REBELS WON'T BE TURNED OVER TO PHILIPPINES GOV'T


SULTAN KUDARAT, Philippines – The leader of the Muslim insurgency in the southern Philippines said Saturday he would not turn over two of his commanders to authorities despite bloody attacks they launched last year.
  • However, Murad Ibrahim, chairman of the Moro Islamic Liberation Front (MILF) said his group was still keen on peace talks with Manila.
  • Speaking at a MILF camp outside the city of Cotabato, Ibrahim said the group would not give in to demands they turn over Ameril Umbrakato and Abdulrahman Macapaar who are blamed for attacks in Mindanao island in August, 2008.
  • "There is no way we can surrender them.
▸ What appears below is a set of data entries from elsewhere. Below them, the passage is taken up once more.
-- ==== Sys2Proof/Machine/Seq.lean ====
section
/-!
DEFINITION. The recipe engine (R226–R245, R254, R255): reading signals, records and conditions, setpoint actions and
ramps, the evaluation of a channel, its t0, and its commands.
-/
namespace Sys2Proof.Machine

/-! ### Reading signals (R227) -/

/-- The order of a value in its encoding; a NaN has none. −0 equals +0. -/
def sigKey (enc : Nat) (w : Word) : Option Int :=
  if enc = 2 then
    let m := w.toNat % 0x80000000
    if 0x7F800000 < m then none else some (if bitOf w 31 then -(m : Int) else m)
  else some w.toInt

/-- What ILK and SEQ read of a signal: its value's order, and whether it is VALID. -/
def State.readSig (s : State) (id : Nat) : Option Int × Bool :=
  let e := s.route id
  if entryOn e then
    let p := s.present id
    let k := sigKey (eENC e) p.1
    (k, stHas p.2 sVALID && k.isSome)
  else (none, false)

/-! ### A channel -/

/-- The hidden part of channel c. -/
def State.seqCh (s : State) (c : Nat) : SeqChan := smGet (fun _ => {}) s.seq.chans c

/-- Store it. -/
def State.setSeqCh (s : State) (c : Nat) (x : SeqChan) : State :=
  { s with seq := { s.seq with chans := smSet (fun _ => {}) s.seq.chans c x } }

/-- The state code: 0 IDLE, 1 STARTING, 2 RUN, 3 PAUSED, 4 DONE, 5 ABORTING, 6 ABORTED (R255). -/
def State.seqSt (s : State) (c : Nat) : Nat := fld (s.reg (Reg.SEQ_CH_STATE c)) 3 0
def State.setSeqSt (s : State) (c st : Nat) : State :=
  s.setReg (Reg.SEQ_CH_STATE c) (setFld (s.reg (Reg.SEQ_CH_STATE c)) 3 0 st)

/-- Bits of STATE: 8 HOST, 9 ILK, 10 WARMWAIT, 11 release latch full. -/
def State.seqBit (s : State) (c b : Nat) : Bool := bitOf (s.reg (Reg.SEQ_CH_STATE c)) b
def State.setSeqBit (s : State) (c b : Nat) (v : Bool) : State :=
  s.setReg (Reg.SEQ_CH_STATE c) (setBit (s.reg (Reg.SEQ_CH_STATE c)) b v)

/-- The present step. -/
def State.seqStep (s : State) (c : Nat) : Nat := fld (s.reg (Reg.SEQ_CH_STEP c)) 15 0

/-- E. -/
def State.seqE (s : State) (c : Nat) : Nat := (s.reg (Reg.SEQ_CH_ELAPSED c)).toNat

/-- The release latch, 0xFFFF when empty (R237). -/
def State.seqLatch (s : State) (c : Nat) : Nat := fld (s.reg (Reg.SEQ_CH_RELEASE c)) 15 0
def State.setSeqLatch (s : State) (c v : Nat) : State :=
  (s.setReg (Reg.SEQ_CH_RELEASE c) (wordOfNat v)).setSeqBit c 11 (v != 0xFFFF)

/-- Set SEQ_EVT bits for a channel (R254). -/
def State.seqEvt (s : State) (c : Nat) (m : Nat) : State :=
  (s.orReg Reg.SEQ_EVT_MAP (bitMask c)).raiseEvt 0x1C Reg.SEQ_EVT (some Reg.SEQ_EVT_EN) (wordOfNat m)

/-- Set an ERR bit of a channel: 0 BADHDR, 1 BADREC, 2 FETCH, 3 BADACT, 4 RAMPINV, with its event (R254, R255). -/
def State.seqErr (s : State) (c b : Nat) : State :=
  let s := s.orReg (Reg.SEQ_CH_ERR c) (bitMask b)
  match b with
  | 1 => s.seqEvt c 0x10
  | 2 => s.seqEvt c 0x40
  | 3 => s.seqEvt c 0x80
  | _ => s

/-- The pause causes act: RUN to PAUSED with a cause, PAUSED to RUN without (R241, R242). -/
def State.seqPauses (s : State) (c : Nat) : State :=
  let cause := s.seqBit c 8 || s.seqBit c 9
  if s.seqSt c = 2 ∧ cause then (s.setSeqSt c 3).seqEvt c 8
  else if s.seqSt c = 3 ∧ !cause then s.setSeqSt c 2
  else s

/-- The pausing rules that name a channel, each with its ARES: the ILK cause follows them, and stays until RESUME where
one without ARES had paused (R241). -/
def State.seqRules (s : State) (c : Nat) (rules : List (Nat × Bool)) : State :=
  let x := s.seqCh c
  let nonAres := x.nonAres || rules.any (fun r => !r.2)
  let sticky := x.sticky || (rules.isEmpty && !x.rules.isEmpty && x.nonAres)
  let x := { x with rules := rules, sticky := sticky, nonAres := if rules.isEmpty && !sticky then false else nonAres }
  ((s.setSeqCh c x).setSeqBit c 9 (!rules.isEmpty || sticky)).seqPauses c

/-- A newly active rule with ABORT names the channel (R235, R240, R250). -/
def State.seqIlkAbort (s : State) (c rule : Nat) : State :=
  let st := s.seqSt c
  if st = 5 then s.inc (Reg.SEQ_CH_ABTIGN c)
  else if st = 1 ∨ st = 2 ∨ st = 3 then
    let x := s.seqCh c
    s.setSeqCh c { x with ilkAbt := some (min rule (x.ilkAbt.getD rule)) }
  else s

/-! ### Recipes (R229–R233) -/

/-- The header at a base, or what is wrong with it (R229, R242). [DEDUCED: log 66] -/
def State.seqHeader (s : State) (base : Nat) : Except Nat SeqHdr :=
  if !s.inGeneral base 64 then .error 2
  else
    let w (i : Nat) : Word := s.word (base + 4 * i)
    let h : SeqHdr := ⟨base, fld (w 0) 15 0, fld (w 1) 31 16, fld (w 1) 15 0, w 2, (w 3).toNat⟩
    if fld (w 0) 31 16 = 0x5EC1 ∧ 1 ≤ h.nstep ∧ h.first < h.nstep ∧ (h.abortStep = 0xFFFF ∨ h.abortStep < h.nstep)
        ∧ 64 + 4 * h.nstep ≤ 16 * h.len then .ok h
    else .error 0
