/-- A capture slot beside its registers, and its state: 0 FREE, 1 ARMED, 2 POST, 3 HELD (R462). -/
def State.srecSlot (s : State) (n : Nat) : SrecSlot := smGet (fun _ => {}) s.srec.slots n
def State.setSrecSlot (s : State) (n : Nat) (c : SrecSlot) : State :=
  { s with srec := { s.srec with slots := smSet (fun _ => {}) s.srec.slots n c } }
def State.capState (s : State) (n : Nat) : Nat := fld (s.reg (Reg.SREC_CAP_STAT n)) 1 0

/-- The slot in a state, the lowest of them. -/
def State.capFind (s : State) (st : Nat) : Option Nat := (List.range 4).find? (fun n => s.capState n == st)

/-- Is a block locked by some slot? -/
def State.srecLocked (s : State) (i : Nat) : Bool := s.srec.slots.any (fun p => p.2.locked.any (fun b => b.1 == i))

/-- SREC_LOCK_CNT and SREC_BSEQ_OLD as the blocks stand (R466). -/
def State.srecShow (s : State) : State :=
  let l := (s.srec.slots.flatMap (fun p => p.2.locked.map (fun b => b.1))).eraseDups
  let new := (s.reg Reg.SREC_BSEQ_NEW).toNat
  let old := s.srec.blocks.foldl (fun d p => max d ((new + 0x100000000 - p.2.bseq) % 0x100000000)) 0
  s.setRegs [(Reg.SREC_LOCK_CNT, wordOfNat l.length), (Reg.SREC_BSEQ_OLD, wordOfNat (new + 0x100000000 - old))]

/-- Bytes written since START (R466). -/
def State.srecCount (s : State) (n : Nat) : State :=
  let t := (s.reg Reg.SREC_BYTES_HI).toNat * 0x100000000 + (s.reg Reg.SREC_BYTES_LO).toNat + n
  s.setRegs [(Reg.SREC_BYTES_LO, wordOfNat t), (Reg.SREC_BYTES_HI, wordOfNat (t / 0x100000000))]

/-! ### Blocks and locks (R457, R459, R460, R462, R463) -/

/-- Open a block: its header word 0 is zeroed and every signal's history is empty (R458–R460). -/
def State.srecOpen (s : State) (i bseq : Nat) (fill : SrecBlock) : State :=
  let s := s.dramPut (s.srecAddr i) [0]
  let s := { s with srec := { s.srec with
    used := 64, head := none, fill := fill, gapf := false, hist := [], kinit := fld (s.reg Reg.SREC_CFG) 8 4,
    blocks := smDel s.srec.blocks i } }
  (s.setRegs [(Reg.SREC_WBLK, wordOfNat i), (Reg.SREC_BSEQ_NEW, wordOfNat bseq)]).srecShow

/-- A slot enters HELD: its registers give the locked blocks (R462, R466). [DEDUCED: log 111] -/
def State.capHold (s : State) (n : Nat) : State :=
  let l := (s.srecSlot n).locked
  let a := l.headD (0, 0)
  let b := l.getLastD (0, 0)
  let m := s.srecN
  let s := s.setRegs [(Reg.SREC_CAP_FIRST n, wordOfNat a.1), (Reg.SREC_CAP_SPAN n, wordOfNat ((b.1 + m - a.1) % m + 1)),
    (Reg.SREC_CAP_BSEQ0 n, wordOfNat a.2), (Reg.SREC_CAP_BSEQ1 n, wordOfNat b.2),
    (Reg.SREC_CAP_STAT n, setFld (s.reg (Reg.SREC_CAP_STAT n)) 1 0 3)]
  s.srecEvt 2

/-- A slot in POST as a block closes (R462, R463): a block that holds a frame of its window is locked; of blocks before the
trigger frame only the latest of their share stay; at the limit the window ends. -/
def State.capClose (s : State) (n i : Nat) (b : SrecBlock) : State :=
  let c := s.srecSlot n
  let m := s.srecN
  if s.capState n ≠ 2 ∨ b.last + c.pre < c.frame ∨ c.frame + c.post < b.first then s
  else
    let st := s.reg (Reg.SREC_CAP_STAT n)
    if b.last < c.frame then
      let l := c.locked ++ [(i, b.bseq)]
      let s := s.setSrecSlot n { c with locked := l.drop (l.length - m / 16) }
      if l.length ≤ m / 16 then s else s.setReg (Reg.SREC_CAP_STAT n) (setBit st 5 true)
    else
      let c := { c with locked := c.locked ++ [(i, b.bseq)] }
      let s := s.setSrecSlot n c
      if c.frame + c.post < s.srec.wOrd then s.capHold n
      else if m / 8 ≤ c.locked.length then
        ((s.setReg (Reg.SREC_CAP_STAT n) (setBit st 6 true)).srecEvt 3).capHold n
      else s

/-- Close the open block: the header is written last, with the CRC over what was used (R460), and slots in POST lock it. [DEDUCED: log 110] -/
def State.srecClose (s : State) : State :=
  let i := (s.reg Reg.SREC_WBLK).toNat
  let a := s.srecAddr i
  let u := s.srec.used
  let h := s.srec.head.getD (0, 0, 0)
  let crc := crc32c (wordBytes (s.words (a + 64) (u / 4 - 16)))
  let w0 := 0xB10C0100 + b2n s.srec.gapf * 2 + b2n (bitOf (s.reg Reg.SREC_CFG) 0)
  let hdr : List Word := [wordOfNat w0, s.reg Reg.SREC_BSEQ_NEW, h.1, h.2.1, h.2.2, wordOfNat u, s.reg Reg.SYS_UID_LO,
    s.reg Reg.SYS_UID_HI, 0, 0, 0, 0, 0, 0, 0, wordOfNat crc]
  let b := { s.srec.fill with bseq := (s.reg Reg.SREC_BSEQ_NEW).toNat }
  let s := (s.dramPut a hdr).srecCount 64
  let s := { s with srec := { s.srec with blocks := smPut s.srec.blocks i b } }
  let s := if s.srec.head.isSome then (List.range 4).foldl (fun (s : State) n => s.capClose n i b) s else s
  s.srecShow
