/-- Reads of registers (R40, R42, R45, R59, R69). -/
def Obligations.RegisterReadsComplete : Prop :=
  ∀ (m : Master) (a k : Nat) (wd : Width) (s : State) (d : RegDesc), s.unspecified = false →
    a < 0x400000 → k < 4 → a % 0x10000 < 0x4000 → a % widthBytes wd = 0 → regDesc (a / 4 * 4) = some d →
    s.reaches m (0x40000000 + (a + 0x4000 * k)) = true → s.opens a = true →
    let r := a / 4 * 4
    let p := mport m
    let reads (i : Instr) (n : Nat) (u : State) (w : Word) (err : Bool) : Prop :=
      ∃ t, exec i s = .next t ∧ smFind t.answers p = some ⟨partOf w a n, err⟩ ∧ t = { u with answers := t.answers }
    let row := Instr.loRegisterRead m (.bus (BitVec.ofNat 40 (0x40000000 + (a + 0x4000 * k)))) wd
    let n := widthBytes wd
    let w := (smFind s.held (portKey p r)).getD (s.regNow p r)
    let latched := if latchesHi r then s.latch p (r + 4) (s.regNow p (r + 4)) else s
    let after := if isResult r then latched.setReg r (setBit (s.reg r) 0 false) else latched
    let acts (u : State) : Prop := ∀ x, smFind u.answers p = some x → reads row n u x.data x.err
    (r ≠ Reg.TB_TIME_LO → r ≠ Reg.BIV_CAL_LO → r ≠ Reg.FIO_TSF_LO → r ≠ Reg.FLT_LOG_D 0 → r ≠ Reg.PROF_CAM_DATA →
      (d.wo = false → s.granted m r d.acc = true → reads row n after w false) ∧
      (d.wo = true ∨ s.granted m r d.acc = false → reads row n s 0 false) ∧
      (isResult r = true → wd = .word → d.wo = false → s.granted m r d.acc = true →
        reads (.resultRegisterRead m (BitVec.ofNat 22 (a + 0x4000 * k))) 4 after w false)) ∧
    (r = Reg.TB_TIME_LO → acts (tbTimeRead m s)) ∧
    (r = Reg.BIV_CAL_LO → acts (calendarRead m (Config.calFrac s.now).toNat s)) ∧
    (r = Reg.FIO_TSF_LO → acts (tsfRead m s)) ∧
    (r = Reg.FLT_LOG_D 0 → acts (fltLogRead m s)) ∧
    (r = Reg.PROF_CAM_DATA → acts (camDataAccess m none s))

/-- R41: an access where no register stands completes without error; a read returns 0 and a write is ignored; no decode error
is counted. (What R40 says of widths and alignment holds there too.) -/
def Obligations.EmptyOffsets : Prop :=
  ∀ (m : Master) (a k : Nat) (w : Word) (wd : Width) (s : State), s.unspecified = false →
    a < 0x400000 → k < 4 → a % 0x10000 < 0x4000 → blockAllocated (a / 0x10000) = true → regDesc (a / 4 * 4) = none →
    s.reaches m (0x40000000 + (a + 0x4000 * k)) = true → s.opens a = true →
    let place := Place.bus (BitVec.ofNat 40 (0x40000000 + (a + 0x4000 * k)))
    let untouched (i : Instr) : Prop :=
      ∃ t, exec i s = .next t ∧ smFind t.answers (mport m) = some ⟨0, false⟩ ∧ t = { s with answers := t.answers }
    (a % 4 = 0 → untouched (.registerWrite m place .word w) ∧ untouched (.setAliasWrite m (BitVec.ofNat 22 a) w) ∧
      untouched (.clearAliasWrite m (BitVec.ofNat 22 a) w) ∧ untouched (.toggleAliasWrite m (BitVec.ofNat 22 a) w)) ∧
    (a % widthBytes wd = 0 → untouched (.loRegisterRead m place wd))

/-- R17: where no region decodes an address, the access ends with an error response, a read returns 0, a write is discarded, and
SYS_DECERR_CNT and SYS_DECERR_ADDR record it. -/
def Obligations.DecodeErrors : Prop :=
  ∀ (m : Master) (A : BitVec 40) (w : Word) (wd : Width) (s : State), s.unspecified = false →
    s.reaches m A.toNat = true →
    (regionOf s.dramUsable A.toNat = .none ∨ ∃ ofs, ofs < 0x400000 ∧ A.toNat = 0x40000000 + ofs ∧
      (blockAllocated (ofs / 0x10000) = false ∨ s.gated (ofs / 0x10000) = true)) →
    let failed (i : Instr) : Prop := ∃ t, exec i s = .next t ∧
      smFind t.answers (mport m) = some ⟨0, true⟩ ∧
      t.reg Reg.SYS_DECERR_CNT = (if s.reg Reg.SYS_DECERR_CNT = 0xFFFFFFFF then 0xFFFFFFFF else s.reg Reg.SYS_DECERR_CNT + 1) ∧
      t.reg Reg.SYS_DECERR_ADDR = wordOfNat (mclassCode (mclass m) * 0x40000000 + A.toNat / 1024) ∧
      (∀ a, a ≠ Reg.SYS_DECERR_CNT → a ≠ Reg.SYS_DECERR_ADDR → t.reg a = s.reg a) ∧
      t = { s with answers := t.answers, regs := t.regs }
    failed (.loRegisterRead m (.bus A) wd) ∧ (A.toNat % 4 = 0 → failed (.registerWrite m (.bus A) .word w))
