theorem ocuAbort_written {s : State} {u} {m} {a} {w : AbortWritten} (h : abortOf (.ocuAbort u m a) s = some w) :
    ∃ eff, exec (.ocuAbort u m a) s = s.goesTo (w.st.abort w.m w.a w.unit w.acc eff) := by
  rw [abortOf_ocuAbort] at h
  cases h
  rw [exec_ocuAbort]
  unfold execOcuAbort ocuAbort
  exact ⟨_, rfl⟩

theorem abortOf_tbAbort {s : State} {m} {a} : abortOf (.tbAbort m a) s = some ⟨s, m, a, Reg.TB_CMD, .priv⟩ :=
  rfl

theorem tbAbort_written {s : State} {m} {a} {w : AbortWritten} (h : abortOf (.tbAbort m a) s = some w) :
    ∃ eff, exec (.tbAbort m a) s = s.goesTo (w.st.abort w.m w.a w.unit w.acc eff) := by
  rw [abortOf_tbAbort] at h
  cases h
  rw [exec_tbAbort]
  unfold execTbAbort tbAbort
  exact ⟨_, rfl⟩

theorem abortOf_ethAbort {s : State} {k} {m} {a} : abortOf (.ethAbort k m a) s =
    let k := b2n k
    some ⟨s.ethSettle k, m, a, Reg.ETH_CMD k, .priv⟩ :=
  rfl

theorem ethAbort_written {s : State} {k} {m} {a} {w : AbortWritten} (h : abortOf (.ethAbort k m a) s = some w) :
    ∃ eff, exec (.ethAbort k m a) s = s.goesTo (w.st.abort w.m w.a w.unit w.acc eff) := by
  rw [abortOf_ethAbort] at h
  cases h
  rw [exec_ethAbort]
  unfold execEthAbort ethAbort
  exact ⟨_, rfl⟩

theorem abortOf_canAbort {s : State} {k} {m} {a} : abortOf (.canAbort k m a) s =
    let k := k.toNat
    some ⟨s, m, a, Reg.CAN_CMD k, .priv⟩ :=
  rfl

theorem canAbort_written {s : State} {k} {m} {a} {w : AbortWritten} (h : abortOf (.canAbort k m a) s = some w) :
    ∃ eff, exec (.canAbort k m a) s = s.goesTo (w.st.abort w.m w.a w.unit w.acc eff) := by
  rw [abortOf_canAbort] at h
  cases h
  rw [exec_canAbort]
  unfold execCanAbort canAbort
  exact ⟨_, rfl⟩

theorem abortOf_wschAbort {s : State} {m} {a} : abortOf (.wschAbort m a) s = some ⟨s, m, a, Reg.WSCH_CMD, .priv⟩ :=
  rfl

theorem wschAbort_written {s : State} {m} {a} {w : AbortWritten} (h : abortOf (.wschAbort m a) s = some w) :
    ∃ eff, exec (.wschAbort m a) s = s.goesTo (w.st.abort w.m w.a w.unit w.acc eff) := by
  rw [abortOf_wschAbort] at h
  cases h
  rw [exec_wschAbort]
  unfold execWschAbort wschAbort
  exact ⟨_, rfl⟩

theorem abortOf_queAbort {s : State} {m} {a} : abortOf (.queAbort m a) s = some ⟨s, m, a, Reg.QUE_CMD, .priv⟩ :=
  rfl

theorem queAbort_written {s : State} {m} {a} {w : AbortWritten} (h : abortOf (.queAbort m a) s = some w) :
    ∃ eff, exec (.queAbort m a) s = s.goesTo (w.st.abort w.m w.a w.unit w.acc eff) := by
  rw [abortOf_queAbort] at h
  cases h
  rw [exec_queAbort]
  unfold execQueAbort queAbort
  exact ⟨_, rfl⟩

theorem abortOf_memcAbort {s : State} {m} {a} : abortOf (.memcAbort m a) s = some ⟨s, m, a, Reg.MEMC_CMD, .priv⟩ :=
  rfl

theorem memcAbort_written {s : State} {m} {a} {w : AbortWritten} (h : abortOf (.memcAbort m a) s = some w) :
    ∃ eff, exec (.memcAbort m a) s = s.goesTo (w.st.abort w.m w.a w.unit w.acc eff) := by
  rw [abortOf_memcAbort] at h
  cases h
  rw [exec_memcAbort]
  unfold execMemcAbort memcAbort
  exact ⟨_, rfl⟩

theorem abortOf_srecAbort {s : State} {m} {a} : abortOf (.srecAbort m a) s = some ⟨s, m, a, Reg.SREC_CMD, .any⟩ :=
  rfl

theorem srecAbort_written {s : State} {m} {a} {w : AbortWritten} (h : abortOf (.srecAbort m a) s = some w) :
    ∃ eff, exec (.srecAbort m a) s = s.goesTo (w.st.abort w.m w.a w.unit w.acc eff) := by
  rw [abortOf_srecAbort] at h
  cases h
  rw [exec_srecAbort]
  unfold execSrecAbort srecAbort
  exact ⟨_, rfl⟩

theorem abortOf_bootAbort {s : State} {m} {a} : abortOf (.bootAbort m a) s = some ⟨s, m, a, Reg.BOOT_CMD, .priv⟩ :=
  rfl

theorem bootAbort_written {s : State} {m} {a} {w : AbortWritten} (h : abortOf (.bootAbort m a) s = some w) :
    ∃ eff, exec (.bootAbort m a) s = s.goesTo (w.st.abort w.m w.a w.unit w.acc eff) := by
  rw [abortOf_bootAbort] at h
  cases h
  rw [exec_bootAbort]
  unfold execBootAbort bootAbort
  exact ⟨_, rfl⟩

theorem abortOf_bootScAbort {s : State} {m} {a} : abortOf (.bootScAbort m a) s = some ⟨s, m, a, Reg.BOOT_SC_CMD, .secure⟩ :=
  rfl

theorem bootScAbort_written {s : State} {m} {a} {w : AbortWritten} (h : abortOf (.bootScAbort m a) s = some w) :
    ∃ eff, exec (.bootScAbort m a) s = s.goesTo (w.st.abort w.m w.a w.unit w.acc eff) := by
  rw [abortOf_bootScAbort] at h
  cases h
  rw [exec_bootScAbort]
  unfold execBootScAbort bootScAbort
  exact ⟨_, rfl⟩

theorem abortOf_kecAbort {s : State} {m} {a} : abortOf (.kecAbort m a) s = some ⟨s, m, a, Reg.KEC_CMD, .priv⟩ :=
  rfl

theorem kecAbort_written {s : State} {m} {a} {w : AbortWritten} (h : abortOf (.kecAbort m a) s = some w) :
    ∃ eff, exec (.kecAbort m a) s = s.goesTo (w.st.abort w.m w.a w.unit w.acc eff) := by
  rw [abortOf_kecAbort] at h
  cases h
  rw [exec_kecAbort]
  unfold execKecAbort kecAbort
  exact ⟨_, rfl⟩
The government has made the case against them but we don't recognise that case," he told AFP.
  • He said there should be an investigation of the incidents by a third party and if the two are found to have violated certain laws "then we have to sanction them based on our own laws."
  • He warned that "trust and confidence was completely shattered," after the Supreme Court last year junked a draft agreement with the MILF due to a widespread outcry from Christian communities.
  • The court's move sparked the attacks by Umbrakato and Macapaar against mostly-Christian towns in Mindanao that left scores dead and over half a million displaced.
  • The attacks broke a five-year ceasefire between the government and the MILF and halted the peace talks.
  • The government put a half a million-peso (104,000-dollar) reward on each of the commanders' heads and demanded that the MILF turn them over if they wanted the peace talks to proceed.
  • However Manila later softened this stance and on Wednesday signed an agreement allowing international peace brokers to be involved in negotiations aimed at ending the decades-old uprising.
  • Despite the violence, Ibrahim said he was committed to finding a peaceful solution to the problem but called on the government to show "political will".
  • The 12,000-member MILF has been waging a separatist rebellion since 1978 to carve out an Islamic state in the southern part of the largely Catholic Philippines.